### REQUIRED WORK
Would you please report how many lines of the listing contain "index"? Reply with that number only.

### DATA SECTION
::::

-- ==== Sys2Proof/Machine/Package.lean ====
section
/-! DEFINITION. The ball grid (R580 to R583): which signal stands at a position, and the name of a ball. A position is a row index and a
column number, each from 1 to 89. -/

namespace Sys2Proof.Machine

/-- The fixed balls (R583). -/
inductive FixedBall where
  | perstN | resetN | vrAlertN | alertN | thermTripN | tck | tms | tdi | tdo | trstN | refclkP | refclkN | ppsIn
  /-- TC_IN0 to TC_IN3. -/
  | tcIn (n : Nat)
  /-- TT_OUT0 to TT_OUT7. -/
  | ttOut (n : Nat)
deriving DecidableEq, Repr

/-- What a ball carries (R581). Wires of a lane: 0 TXP, 1 TXN, 2 RXP, 3 RXN. -/
inductive BallSignal where
  /-- Signal 0 to 79 of a GDDR7 device in the order of R582: 19 of each channel, then CK_T, CK_C, RST_N, ZQ. -/
  | gddr (device index : Nat)
  /-- A SerDes lane, 0 to 63. -/
  | serdes (lane wire : Nat)
  /-- The field port. -/
  | fieldPort (wire : Nat)
  /-- A PCI Express lane, 0 to 15. -/
  | pcie (lane wire : Nat)
  /-- REFCLK_PX: 0 P, 1 N. -/
  | refclkPx (wire : Nat)
  | fixed (b : FixedBall)
  | vin
  | reserved
  | gnd
deriving DecidableEq, Repr

/-- The fixed ball at a position of rows H (8) and CY (76). -/
def fixedBall (row col : Nat) : Option FixedBall :=
  if row = 8 then
    (match col with
     | 30 => some .perstN | 34 => some .resetN | 38 => some .vrAlertN | 42 => some .alertN | 46 => some .thermTripN
     | 50 => some .tck | 52 => some .tms | 54 => some .tdi | 56 => some .tdo | 58 => some .trstN | _ => none)
  else if row = 76 then
    (if col = 30 then some .refclkP else if col = 31 then some .refclkN else if col = 34 then some .ppsIn
     else if 36 ≤ col ∧ col ≤ 42 ∧ col % 2 = 0 then some (.tcIn ((col - 36) / 2))
     else if 46 ≤ col ∧ col ≤ 60 ∧ col % 2 = 0 then some (.ttOut ((col - 46) / 2))
     else none)
  else none

/-- The signal of the i-th signal position of the SerDes region. -/
def serdesSignal (i : Nat) : BallSignal := if i < 256 then .serdes (i / 4) (i % 4) else if i < 260 then .fieldPort (i - 256) else .gnd
/-- The signal of the i-th signal position of the PCI Express region. -/
def pcieSignal (i : Nat) : BallSignal := if i < 64 then .pcie (i / 4) (i % 4) else if i < 66 then .refclkPx (i - 64) else .gnd

/-- The signal at a position (R581 to R583). In the regions of GDDR7, SerDes and PCI Express signals stand where row index plus column is
even, by ascending row and then column. -/
def ballSignal (row col : Nat) : BallSignal :=
  let even := (row + col) % 2 == 0
  if (row ≤ 40 ∨ 50 ≤ row) ∧ (col ≤ 16 ∨ 74 ≤ col) then
    let r := if row ≤ 40 then row - 1 else row - 50
    let group := (if row ≤ 40 then 0 else 2) + (if col ≤ 16 then 0 else 1)
    if even then .gddr (4 * group + r / 10) (8 * (r % 10) + (col - (if col ≤ 16 then 1 else 74)) / 2) else .gnd
  else if 78 ≤ row ∧ 17 ≤ col ∧ col ≤ 73 then
    (if even then serdesSignal ((row - 78) / 2 * 57 + (row - 78) % 2 * 28 + (col - 17) / 2) else .gnd)
  else if row ≤ 6 ∧ 30 ≤ col ∧ col ≤ 59 then (if even then pcieSignal (15 * (row - 1) + (col - 30) / 2) else .gnd)
  else if 42 ≤ row ∧ row ≤ 47 ∧ 25 ≤ col ∧ col ≤ 64 then .vin
  else if row = 48 ∧ 13 ≤ col ∧ col ≤ 76 then .reserved
  else match fixedBall row col with | some b => .fixed b | none => .gnd

/-- The letter of a place in the sequence of 19 (R580). -/
def rowLetter (i : Nat) : String :=
  ["A", "B", "C", "D", "E", "F", "G", "H", "J", "K", "L", "M", "N", "P", "T", "U", "V", "W", "Y"].getD i ""
/-- The name of a row index (R580). -/
def rowName (row : Nat) : String := if row ≤ 19 then rowLetter (row - 1) else rowLetter ((row - 20) / 19) ++ rowLetter ((row - 20) % 19)
/-- The name of a ball: its row and then its column. -/
def ballName (row col : Nat) : String := rowName row ++ toString col

end Sys2Proof.Machine
end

::::

### WORKED SOLUTION
4